We thank Alexei Pozanenko for discussions.

GCN Circular 29337

Subject
GRB 210104A: 3.6m DOT optical upper limit
Date
2021-01-20T11:44:16Z (4 years ago)
From
Dimple Panchal at ARIES, India <dimplepanchal96@gmail.com>
Dimple (ARIES), K. Misra (ARIES), A. Ghosh (ARIES), R. Gupta (ARIES),  A.
Kumar (ARIES), S.B. Pandey (ARIES) report:

We observed the field of GRB 210104A (Troja et al. GCN #29233) with Aries
Devasthal Faint Object Spectrograph and Camera (ADFOSC) mounted on the 3.6m
Devasthal Optical Telescope (DOT). The observations started on 2021-01-13
at 19:52:50 UT (9.374 days after the burst). We obtained a set of
consecutive images with short exposure times to avoid saturation from the
nearby bright star. We do not detect any optical counterpart upto a
magnitude limit of 23.2 in the stacked image.

GCN Circular 29440

Subject
GRB 210104A: LBT observations
Date
2021-02-09T15:09:31Z (4 years ago)
From
Andrea Melandri at INAF-OAB <andrea.melandri@inaf.it>
A. Melandri (INAF-OAB), and A Rossi (INAF-OAS) report on behalf of the CIBO collaboration:

We observed the field of GRB 210104A (Troja et al., GCN 29233; Malacaria et al., GCN 29246) simultaneously in the r' and z' bands with the LBC imager mounted on LBT (Mt Graham, AZ, USA). We obtained 20min of imaging on 2021-02-05, 31.8 days after the burst trigger. Observations were performed under poor seeing (~1.7") conditions but reached a depth of r~25.5 mag.

At the position of the afterglow (Xin et al., GCN 29235; Hu et al., GCN 29236; Kim et al., GCNs 29238, 29265, 29283; Lipunov et al., GCNs 29239, 29248; Horiuchi et al., GCN 29241; Breeveld et al., GCN 29247; Paek et al., GCN 29254; Smartt et al., GCN 29262; Anandagoda et al., GCN 29273; Mao et al., GCN 29275; Moskvitin & Vlasyuk, GCN 29277; Belikin et al., GCN 29286; Nakamura et al., GCN 29291; Kann et al., GCN 29318), we clearly detect the host galaxy in both filters (RA,DEC = 06:55:05.18,+64:40:33.7; J2000).
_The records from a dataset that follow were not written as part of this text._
/-! ### The clock, the queues, the counters -/

/-- The ranges of the clock record (R104). -/
def ClockOk (c : Clock) : Prop :=
  c.value ≤ 4294967295 ∧ c.debt ≤ 600 ∧ c.timer ≤ 300 ∧ c.rejected ≤ 65535
  ∧ (c.state = .unset → c.value = 0 ∧ c.debt = 0 ∧ c.timer = 0)

/-- The queues hold no more than their capacities (R5, R6, R183). -/
def QueueInv (s : State) : Prop :=
  s.uplink.ingress.length ≤ 16 ∧ s.uplink.control.length ≤ 4 ∧ s.uplink.egress.length ≤ 8

/-- No uplink counter exceeds 65,535 (R15). -/
def UplinkCounters.inRange (c : UplinkCounters) : Prop :=
  c.framesTaken ≤ 65535 ∧ c.checkFailures ≤ 65535 ∧ c.foreignFrames ≤ 65535
  ∧ c.ingressDrops ≤ 65535 ∧ c.controlDrops ≤ 65535 ∧ c.malformed ≤ 65535
  ∧ c.passedOver ≤ 65535 ∧ c.alertsDropped ≤ 65535

/-- The counters and the lateness of a lane record stay in range (R17, R20). -/
def LaneRec.countersInRange (r : LaneRec) : Prop :=
  r.lateness ≤ 65535 ∧ r.repeats ≤ 65535 ∧ r.duplicates ≤ 65535 ∧ r.absentDrops ≤ 65535
  ∧ r.discards ≤ 65535

/-- Every counter of the part stays in range (R15, R20, R134, R139, R145, R181). -/
def CounterInv (s : State) : Prop :=
  s.uplink.counters.inRange ∧ (∀ l, (s.lane l).countersInRange)
  ∧ s.bus.damaged ≤ 65535 ∧ s.bus.wrong ≤ 65535 ∧ s.bus.stray ≤ 65535
  ∧ (∀ pos, (s.validator pos).missCounter ≤ 65535)
  ∧ s.scan.roundNo ≤ 65535 ∧ s.ctl.alertNo ≤ 65535

/-! ### Taking a command -/

/-- The control unit is free to take the CONTROL at the head of its queue, which has a code (R173). -/
def State.takes (s : State) (m : ControlMessage) (code : Nat) : Prop :=
  s.power = .running ∧ s.ctl.command = .available ∧ s.uplink.control.head? = some m
  ∧ m.code.toNat = code

/-- The codes of the commands of the control unit (section 11.1), by the step that takes them. -/
def commandCode : Instr → Option Nat
  | .status => some 1
  | .setSplit => some 2
  | .subscribe => some 3
  | .setClass => some 4
  | .setPosition => some 5
  | .setTiming => some 6
  | .setAddressing => some 7
  | .events => some 8
  | .acknowledge => some 9
  | .hold => some 10
  | .release => some 11
  | .rollback => some 12
  | .clear => some 13
  | .inspect => some 14
  | .inspectNext => some 15
  | .save => some 16
  | .restart => some 17
  | _ => none

/-- A well-formed NOTICE of a lane's stream stands at the head of the ingress queue (R8 to R10). -/
def State.noticeAtHead (s : State) (l : Lane) (x : Notice) : Prop :=
  s.power = .running
  ∧ (∃ body, s.headOf .notice = some body ∧ parseNotice body = some x)
  ∧ s.settings.laneOfStream x.stream = some l ∧ noticeWellFormed l (s.size l) x = true

/-- A visit to a position is the scanner's next act (R145, R146). -/
def State.visits (s : State) (pos : Fin 16) : Prop :=
  s.power = .running ∧ s.visitDue = true ∧ s.nextVisit = some pos

/-- The sweep in progress has the arbiter's next grant (R60). -/
def State.sweeps (s : State) (w : Sweep) : Prop :=
  s.power = .running ∧ s.nextGrant = some .sweeper ∧ s.sweeper.sweep = some w

/-- The step of a sweep's kind. -/
def commandOfSweep : SweepKind → Instr
  | .retire _ => .retireSlot
  | .undo _ => .undoSlot
  | .reclaim => .reclaimSlot
  | .clear => .clearSlot

/-- The apply engine has the arbiter's next grant for an item of a segment (R60, R62). -/
def State.applies (s : State) (seg : Segment) (pos : Nat) (retry : Bool) : Prop :=
  s.power = .running ∧ s.nextGrant = some .apply ∧ s.store.engine = .applying seg pos retry

/-- The turnaround gap of an addressed exchange runs out, its record being the one it was sent for
(R122, R143). -/
def State.ends (s : State) (x : Addressed) (o : ExchangeOutcome) : Prop :=
  s.power = .running ∧ s.bus.link = .turnaround x o ∧ x.recordGone = false

/-- A SAVE is in flight (R189). -/
def State.savingTo (s : State) (place : Place) (saved : SavedRecord) : Prop :=
  ∃ h, s.ctl.command = .carryingOut h (.save place saved)

/-- The rises of a step have reached the control unit, one after another, with the clock as the step leaves
it (R180, R181): flags, alert number, egress queue and uplink counters are as each `rise` leaves them. -/
def State.raises (s t : State) (rises : List (EventFlag × AlertContext)) : Prop :=
  let u := rises.foldl (fun u x => u.rise x.1 x.2) { s with clock := t.clock }
  t.ctl.flags = u.ctl.flags ∧ t.ctl.alertNo = u.ctl.alertNo ∧ t.uplink.egress = u.uplink.egress
  ∧ t.uplink.counters = u.uplink.counters

/-! ### What a discard and the lane reports leave -/

/-- The sweeper after a discard of a lane asks for the removing sweep; a RETIRING lane defers it
(R34). -/
def State.afterAsking (s u : State) (l : Lane) (removing : SweepKind) : Sweeper :=
  if (s.lane l).state = .retiring then u.sweeper else (u.requestSweep l removing false).sweeper

/-- What a discard of a lane leaves of the apply engine and of the sweeper's list (R34, R61, R63). Whether
an item next to be granted was granted first is a free value (log 39). -/
def State.givesUpSegment (s t : State) (l : Lane) (removing : SweepKind) : Prop :=
  let emptied : Store := { s.store with engine := .empty }
  (s.store.engine.lane ≠ some l →
    t.store = s.store ∧ t.sweeper = s.afterAsking s l removing)
  ∧ (∀ seg pos, s.store.engine = .waiting seg pos → seg.lane = l →
    t.store = emptied ∧ t.sweeper = s.afterAsking s.clearWaiter l removing)
  ∧ (∀ seg pos retry, s.store.engine = .applying seg pos retry → seg.lane = l →
    ((s.nextGrant ≠ some .apply ∨ Config.itemGrantedFirst s.choices = false) →
      t.store = emptied ∧ t.sweeper = s.afterAsking s l removing)
    ∧ (s.nextGrant = some .apply → Config.itemGrantedFirst s.choices = true →
      t.store = { s.store with lastGranted := .apply, engine := .finishing seg pos }
      ∧ t.sweeper = s.sweeper))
After removing the halo of a nearby star, we measure the following AB magnitudes:

r = 24.2 +/- 0.3
z = 22.1 +/- 0.2

calibrated against SDSS field stars.

We acknowledge the excellent support from the LBTO and LBT-INAF staff, particularly B. Rothberg, F. Cusano, and D. Paris, in obtaining these observations.